Saved data entries
-- ==== Sys2Proof/Machine/CollEv.lean ====
section
/-! DEFINITION. Steps of the collective engine, of the packet check and of collective slots (R324 to R332). -/

namespace Sys2Proof.Machine

open Sys2Proof

/-! ### Start and finish -/

/-- Whether an operation may start: none of its entry runs, none of it waits before it, and nothing it follows is open (R304, R324). -/
def collStartable (v : Context) (o : Coll) : Bool :=
  !o.started && o.holdOn.isEmpty && (collRunning v o.gt).isNone &&
  (match (collQueued v o.gt).head? with | some h => h.seq == o.seq | none => false)

/-- Whether a queued token is a held packet of an operation, and its digest. -/
def heldFor (o : Coll) (q : Queued) : Option Nat :=
  match q.t.tuple with
  | some u => if q.held && u.gt == o.gt && u.seq == o.seq then some u.digest else none
  | none => none

/-- The start token of an operation (R324). -/
def startToken (o : Coll) : Token :=
  { tag := o.htag
    lanes := ⟨some (wordOf o.addr), some (wordOf (o.gt % 256 + o.seq % 2 ^ 16 * 2 ^ 16)), some (wordOf o.digest), none, none, none, none,
      none⟩
    tuple := some ⟨o.gt, o.seq, o.digest, 1024⟩ }

/-- Whether a packet that waited for an operation enters the queue of its tag where it stands: the tag has arity 1 (R16, R326). -/
def queuesHere (s : State) (c : Nat) (o : Coll) (q : Queued) : Bool :=
  (heldFor o q).isSome && bArity (bindingAt s c q.t.tag) == 1

/-- An operation starts: BUSY, the digests, and the packets that waited for it (R324, R326). -/
def startColl (s : State) (c x : Nat) (o : Coll) : State :=
  let now := (coreOf s c).tokens.filter (queuesHere s c o)
  let s := modGroup s c o.gt fun g => { g with busy := true, digp := g.dig, dig := o.digest }
  let s := modCtx s c x fun v => { v with
    collq := v.collq.map fun p =>
      if p.gt = o.gt ∧ p.seq = o.seq then { p with started := true, arrived := p.arrived + now.length } else p }
  modCore s c fun k => { k with tokens := k.tokens.map fun q => if now.contains q then { q with held := false } else q }

/-- A packet that waited for an operation that has started, and whose tag has an arity above 1, arrives at the matching store (R17, R326); none
while its port is full. -/
def admitHeld (s : State) (c x : Nat) : Option State :=
  let v := ctxOf s c x
  (coreOf s c).tokens.findSome? fun q =>
    match q.t.tuple with
    | some u =>
      if q.held && v.collq.any (fun o => o.started && o.gt == u.gt && o.seq == u.seq) then
        match arriveToken (modCore s c fun k => { k with tokens := k.tokens.filter fun p => p.stamp != q.stamp }) c q.t.tag q.t with
        | .taken s => some (collArrived s c x u)
        | .discarded s => some s
        | .waits => none
      else none
    | none => none

/-- COLLECTIVE_START (R324). A held packet of another digest poisons the entry instead (R326); packets that waited for a started operation
come first. -/
def execCollectiveStart (c x : Nat) (s : State) : Host.Outcome State Fault Refusal :=
  let v := ctxOf s c x
  if coreActs s c && collCtx s c == some x then
    match admitHeld s c x with
    | some s => .next (settleCore s c)
    | none =>
    match v.collq.find? (collStartable v) with
    | none => .next s
    | some o =>
      if !groupRoom s c o.gt then .next (askEarlyCut s c) else
      match (coreOf s c).tokens.find? fun q => (match heldFor o q with | some d => d != o.digest | none => false) with
      | some q =>
        (match collPoison s c x o.gt o.seq true with
         | some s => .next (settleCore (collNotice s c q.sender o.gt o.seq true) c)
         | none => .next s)
      | none =>
        match arriveToken (startColl s c x o) c (512 + o.htag) (startToken o) with
        | .taken s => .next (settleCore s c)
        | .discarded s => .next (settleCore s c)
        | .waits => .next s
  else .next s

/-- Whether a pending entry was opened by an operation's handlers (R328). -/
def entryOfColl (o : Coll) (p : Entry) : Bool := p.st != .free && p.tuple == some (o.gt, o.seq)

/-- Whether an operation has completed (R328). -/
def collComplete (v : Context) (o : Coll) : Bool :=
  o.started && decide (o.expect ≤ o.arrived) && decide ((if o.expect = 0 then 1 else o.expect) ≤ o.ended) &&
  !(v.pend.any fun p => entryOfColl o p.2)

/-- COLLECTIVE_FINISH (R328). -/
def execCollectiveFinish (c x : Nat) (s : State) : Host.Outcome State Fault Refusal :=
  let v := ctxOf s c x
  match v.collq.find? (collComplete v) with
  | some o =>
    if !coreActs s c then .next s
    else if !groupRoom s c o.gt then .next (askEarlyCut s c)
    else
      let s := modGroup s c o.gt fun g => { g with busy := false }
      let s := modCtx s c x fun v => { v with collq := v.collq.filter fun p => !(p.gt == o.gt && p.seq == o.seq) }
      .next (settleCore (collFinish s c o 0) c)
  | none => .next s

/-! ### Packets -/

/-- A packet that must wait for its operation stands in its tag's queue as held, when that has room (R16, R326). -/
def holdPacket (s : State) (c tag : Nat) (t : Token) (sender : Nat) : Option State :=
  if !queueRoom (cellOf s c) tag then none
  else
    let n := nextStamp s c
    some (modCore n.1 c fun k => { k with
      tokens := k.tokens ++ [{ stamp := n.2, t := { t with tag := tag }, held := true, sender := sender }] })

/-- What the home does with a packet (R326); none when the packet waits where it is. -/
def handlePacket (s : State) (c x : Nat) (m : Msg) (t : Token) (u : Tuple) : Option State :=
  let tag := 512 + t.tag
  let enter (s : State) : Option State :=
    match arriveToken s c tag t with
    | .taken s => some (collArrived s c x u)
    | .discarded s => some s
    | .waits => none
  match collCheck s c x u with
  | .discard => some (countDiscard s c 1)
  | .notice => some (collNotice s c (senderOf m) u.gt u.seq false)
  | .queue => enter s
  | .waits => if bValid (bindingAt s c tag) then holdPacket s c tag t (senderOf m) else some (discardEvent s c)
  | .ahead => if bValid (bindingAt s c tag) then holdPacket s c tag t (senderOf m) else some (discardEvent s c)
  | .mismatch => (collPoison s c x u.gt u.seq true).map fun s => collNotice s c (senderOf m) u.gt u.seq true

/-- COLLECTIVE_PACKET_CHECK: message `n`, a collective packet, at its home (R326, R327). -/
def execCollectivePacketCheck (n : Nat) (s : State) : Host.Outcome State Fault Refusal :=
  match arrived s n with
  | none => .next s
  | some m =>
    match m.body with
    | .token t a =>
      let c := m.dst
      match t.tuple with
      | some u =>
        if isPacket s c t && !isDead s c then
          match collCtx s c with
          | some x =>
            if !groupRoom s c u.gt then .next (askEarlyCut s c) else
            match handlePacket (useGroup (receive s n m) c u.gt) c x m t u with
            | some s => .next (settleCore (mirrorToken (ackToken s m a) c) c)
            | none => .next s
          | none => .next (settleCore (countDiscard (ackToken (receive s n m) m a) c 1) c)
        else .next s
      | none => .next s
    | _ => .next s

/-- POISON_NOTICE: a home that hears of a poisoned operation poisons its own entry (R327). -/
def execPoisonNotice (n : Nat) (s : State) : Host.Outcome State Fault Refusal :=
  match arrived s n with
  | none => .next s
  | some m =>
    match m.body with
    | .poison gt seq mismatch =>
      let c := m.dst
      let t := receive s n m
      match (if isDead s c then none else collCtx s c) with
      | some x =>
        if !groupRoom s c gt then .next (askEarlyCut s c)
        else if (groupOf s c gt).live then
          (match collPoison t c x gt seq mismatch with
           | some s => .next (settleCore s c)
           | none => .next s)
        else .next t
      | none => .next t
    | _ => .next s

/-! ### Slots -/

/-- SLOT_OPEN: the sequencer takes the collective context (R330, R331); a chain that it would continue is kept for the end. -/
def execSlotOpen (c : Nat) (s : State) : Host.Outcome State Fault Refusal :=
  match (if coreActs s c then userCtxs.find? (slotDue s c) else none) with
  | some x =>
    let v := ctxOf s c x
    let keep := if v.st = .running then some v else none
    let s := modCell s c fun k => { k with slot := some { ctx := x, began := k.cyc, resume := keep } }
    .next (settleCore (putCtx s c x { v with st := .idle, pc := none, inter := none, calls := [], yielded := false }) c)
  | none => .next s

/-- The chain that the slot interrupted goes on (R331). -/
def resumeChain (v w : Context) (cyc : Nat) : Context :=
  { v with
    st := .running
    rtag := w.rtag
    itag := w.itag
    argn := w.argn
    args := w.args
    cls := w.cls
    tuple := w.tuple
    calls := w.calls
    inter := w.inter
    pc := w.pc
    waitSince := cyc }

/-- SLOT_END: no shadow tag of the context is ready, and its handlers have ended (R331). -/
def execSlotEnd (c : Nat) (s : State) : Host.Outcome State Fault Refusal :=
  match (cellOf s c).slot with
  | none => .next s
  | some k =>
    let x := k.ctx
    let v := ctxOf s c x
    if coreActs s c && v.st == .idle && v.frame.isNone && !shadowReady s c x then
      let s := modCell s c fun q => { q with slot := none }
      let s := match k.resume with
        | some w => putCtx s c x (resumeChain v w (cellOf s c).cyc)
        | none => s
      .next (settleCore s c)
    else .next s

/-- The chain to resume as an interjected one, so that the end of the handler's activation at trap level 0 resumes it
(notes/assumptions/18.md). -/
def asInterjected (w : Context) : Interjected :=
  { rtag := w.rtag
    itag := w.itag
    argn := w.argn
    args := w.args
    cls := w.cls
    succ := w.pc.getD 0
    depth := w.calls.length
    tuple := w.tuple }

/-- A handler that the slot's end meets faults NOPRE: its context enters trap level 1 with its main bindings (R331). -/
def expireHandler (s : State) (c x : Nat) (resume : Option Context) : State :=
  let s := match resume with
    | some w => modCtx s c x fun v => { v with inter := some (asInterjected w), calls := w.calls }
    | none => s
  let v := ctxOf s c x
  match v.frame, v.pc with
  | some f, _ => blockFault s c x (nopreFault f)
  | none, some h => trapEntry (cutSpec s c x fun _ => true) c x .nopre (wordOf h) (wordOf h) (tinfoWord false false 0x7F 0 0) (some h) (some h)
  | none, none => s

/-- SLOT_EXPIRY: a slot has lasted 8,192 cycles (R331). -/
def execSlotExpiry (c : Nat) (s : State) : Host.Outcome State Fault Refusal :=
  match (cellOf s c).slot with
  | none => .next s
  | some k =>
    if coreActs s c && decide (k.began + 8192 ≤ (cellOf s c).cyc) then
      let v := ctxOf s c k.ctx
      let s := modCell s c fun q => { q with slot := none }
      let s := if v.st = .running ∨ v.st = .trapped then expireHandler s c k.ctx k.resume
        else match v.st, k.resume with
          | .idle, some w => putCtx s c k.ctx (resumeChain v w (cellOf s c).cyc)
          | _, _ => s
      .next (settleCore s c)
    else .next s

end Sys2Proof.Machine
end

▶ _TASK ITEM_
Give back exactly the lines from the beginning of the records through the line containing "if p.gt = o.gt", and only those.

▶ _SOLUTION_
-- ==== Sys2Proof/Machine/CollEv.lean ====
section
/-! DEFINITION. Steps of the collective engine, of the packet check and of collective slots (R324 to R332). -/

namespace Sys2Proof.Machine

open Sys2Proof

/-! ### Start and finish -/

/-- Whether an operation may start: none of its entry runs, none of it waits before it, and nothing it follows is open (R304, R324). -/
def collStartable (v : Context) (o : Coll) : Bool :=
  !o.started && o.holdOn.isEmpty && (collRunning v o.gt).isNone &&
  (match (collQueued v o.gt).head? with | some h => h.seq == o.seq | none => false)

/-- Whether a queued token is a held packet of an operation, and its digest. -/
def heldFor (o : Coll) (q : Queued) : Option Nat :=
  match q.t.tuple with
  | some u => if q.held && u.gt == o.gt && u.seq == o.seq then some u.digest else none
  | none => none

/-- The start token of an operation (R324). -/
def startToken (o : Coll) : Token :=
  { tag := o.htag
    lanes := ⟨some (wordOf o.addr), some (wordOf (o.gt % 256 + o.seq % 2 ^ 16 * 2 ^ 16)), some (wordOf o.digest), none, none, none, none,
      none⟩
    tuple := some ⟨o.gt, o.seq, o.digest, 1024⟩ }

/-- Whether a packet that waited for an operation enters the queue of its tag where it stands: the tag has arity 1 (R16, R326). -/
def queuesHere (s : State) (c : Nat) (o : Coll) (q : Queued) : Bool :=
  (heldFor o q).isSome && bArity (bindingAt s c q.t.tag) == 1

/-- An operation starts: BUSY, the digests, and the packets that waited for it (R324, R326). -/
def startColl (s : State) (c x : Nat) (o : Coll) : State :=
  let now := (coreOf s c).tokens.filter (queuesHere s c o)
  let s := modGroup s c o.gt fun g => { g with busy := true, digp := g.dig, dig := o.digest }
  let s := modCtx s c x fun v => { v with
    collq := v.collq.map fun p =>
      if p.gt = o.gt ∧ p.seq = o.seq then { p with started := true, arrived := p.arrived + now.length } else p }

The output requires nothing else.